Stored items
-- ==== Sys2Proof/Machine/Turn.lean ====
section
/-! DEFINITION. What stands around the meaning of one instruction in a step: the passing of time (R42), the next
instruction of the strand in focus, what holds it back (R36, R239), and the instruction words that a step is to run
next. -/

namespace Sys2Proof.Machine

/-! ### Time -/

/-- A clock's value after a step, which takes one cycle or more. It never wraps (R42). DESIGN CHOICE, log entry 4. -/
def nextClock (cycles : Nat) (c : DWord) : DWord := BitVec.ofNat 64 (min (c.toNat + 1 + cycles % 2 ^ 32) (2 ^ 64 - 1))

/-- The clocks of the clusters that are not gated rise (R42). -/
def tickClocks (free : Nat) (gated : List Nat) (clocks : List DWord) : List DWord :=
  clocks.zipIdx.map fun (c, k) => if gated.contains k then c else nextClock (Config.freeCycles (96 * free + k)) c

/-- Cores that the running blocks of a queue hold: two for a twin-placed block (R328). -/
def coresHeld (s : State) (q : Nat) : Nat :=
  sumBy (fun b => let g := s.gridOf b; if g.queue = q then (if g.twin then 2 else 1) else 0) s.allBlocks

/-- Nanoseconds pass: running blocks grow older and charge their queues (R328, R331). -/
def passNs (ns : Nat) (s : State) : State :=
  { s with
    refNs := s.refNs + ns
    blk := if s.blk.live then { s.blk with ranNs := s.blk.ranNs + ns } else s.blk
    blocks := s.blocks.map fun b => { b with ranNs := b.ranNs + ns }
    queues := s.queues.map fun q => { q with deficit := q.deficit - ns * coresHeld s q.index } }

/-- Deferred qnt atomics that are 256 cycles old are applied (R241). DEDUCED, log entry 84. -/
def mergeOld (s : State) : State :=
  (s.qnt.filter fun q => q.use = 3 && (q.clock + 256).ule (s.clockOf q.core)).foldl (fun s q =>
    match execQntMerge q.num s with
    | .next s => s
    | _ => s) s

/-- The scrub engines go on with the range that is first in the journal (R365). DESIGN CHOICE, log entry 108. -/
def advanceScrub (s : State) : State :=
  match s.scrub with
  | [] => s
  | r :: rest =>
    if s.scrubOn then
      let n := min (64 * (Config.freeNat s.free (2 ^ 78) % 1024)) (r.len - r.done)
      { zeroPage s (r.base + r.done) n with scrub := { r with done := r.done + n } :: rest }
    else s

/-- Time passes during a step (R7); what is due by then is done, and notify words are written (R372).
DESIGN CHOICE, log entry 60. -/
def tick (s : State) : State :=
  let s := passNs (Config.freeNs s.free) { s with clocks := tickClocks s.free s.gated s.clocks, free := s.free + 1 }
  flushNotify (mergeOld (advanceScrub (passFlits (clearDeficits s))))

/-! ### The strand in focus -/

/-- The next instruction of the strand in focus, when it stands in an open clause and waits for nothing. -/
def nextInstr (s : State) : Option (Except DecFault Instr) :=
  match s.st.status, s.st.clause with
  | .ready, some c =>
    if c.words = [] || !s.clocked then none else some ((decodeOne (decodeCtx s c.cls c.latches) c.words).map (·.1))
  | _, _ => none

/-- Does an outstanding acquire of the strand hold the instruction: one of class memory, matrix or engine, or WAITV
(R239)? DEDUCED, log entry 26. -/
def acquireHolds (s : State) (i : Instr) : Bool :=
  acquireOut s.st &&
    ((match s.st.clause with | some c => c.cls = 1 || c.cls = 2 || c.cls = 3 | none => false) || i matches .waitv _ _)

/-- May something else happen before the instruction at hand goes on: is it in the middle of its reads (R294)?
DESIGN CHOICE, log entry 13. -/
def midRead (s : State) : Bool := !s.st.fetched.isEmpty && Config.freeLane s.free (2 ^ 65) 0

/-- Does the scoreboard or an outstanding acquire hold the instruction back, or something else come before it
goes on? -/
def held (s : State) (i : Instr) : Bool :=
  midRead s || acquireHolds s i || (match form i with | some f => scoreboardHolds s f | none => false)

/-- Has the instruction an encoding? An event has none. -/
def isEvent (i : Instr) : Bool := (form i).isNone

/-- May an event happen: does the device run, or is the event one that brings it up again?
DESIGN CHOICE, log entry 16. -/
def mayHappen (s : State) (i : Instr) : Bool :=
  !s.halted ||
    match i with
    | .powerOn _ => true
    | .warmReset => true
    | .powerLoss => true
    | _ => false

/-- An event comes about of itself, or nothing does. DESIGN CHOICE, log entry 3. -/
def byItself (s : State) (run : Instr → State → Out) : Out :=
  match chosen s with
  | some i => run i s
  | none => .next s

/-- A strand, block, grid and world in which the words of one instruction stand next in an open clause: every
advertised feature accepted, the grant given, the largest vector allotment. DESIGN CHOICE, log entry 6. -/
def withWords (ws : List Word) (s : State) : State :=
  { s with
    st := { s.st with
      present := BitVec.allOnes 64, status := .ready, ops := [], owed := []
      clause := some ⟨s.st.pc - 4, classAt ws, ws, []⟩ }
    blk := { s.blk with live := true, granted := true }
    grd := { s.grd with live := true, record := setField s.grd.record 223 5 16 }
    accepted := Config.advertised
    agenda := []
    gated := []
    halted := false }

end Sys2Proof.Machine
end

_Required action:_ Retype the portion of the data above that starts on the line with "DESIGN CHOICE, log entry 16. -/" and finishes on the line with "s.blk with live", including both of those lines.

_Exercise result:_
DESIGN CHOICE, log entry 16. -/
def mayHappen (s : State) (i : Instr) : Bool :=
  !s.halted ||
    match i with
    | .powerOn _ => true
    | .warmReset => true
    | .powerLoss => true
    | _ => false

/-- An event comes about of itself, or nothing does. DESIGN CHOICE, log entry 3. -/
def byItself (s : State) (run : Instr → State → Out) : Out :=
  match chosen s with
  | some i => run i s
  | none => .next s

/-- A strand, block, grid and world in which the words of one instruction stand next in an open clause: every
advertised feature accepted, the grant given, the largest vector allotment. DESIGN CHOICE, log entry 6. -/
def withWords (ws : List Word) (s : State) : State :=
  { s with
    st := { s.st with
      present := BitVec.allOnes 64, status := .ready, ops := [], owed := []
      clause := some ⟨s.st.pc - 4, classAt ws, ws, []⟩ }
    blk := { s.blk with live := true, granted := true }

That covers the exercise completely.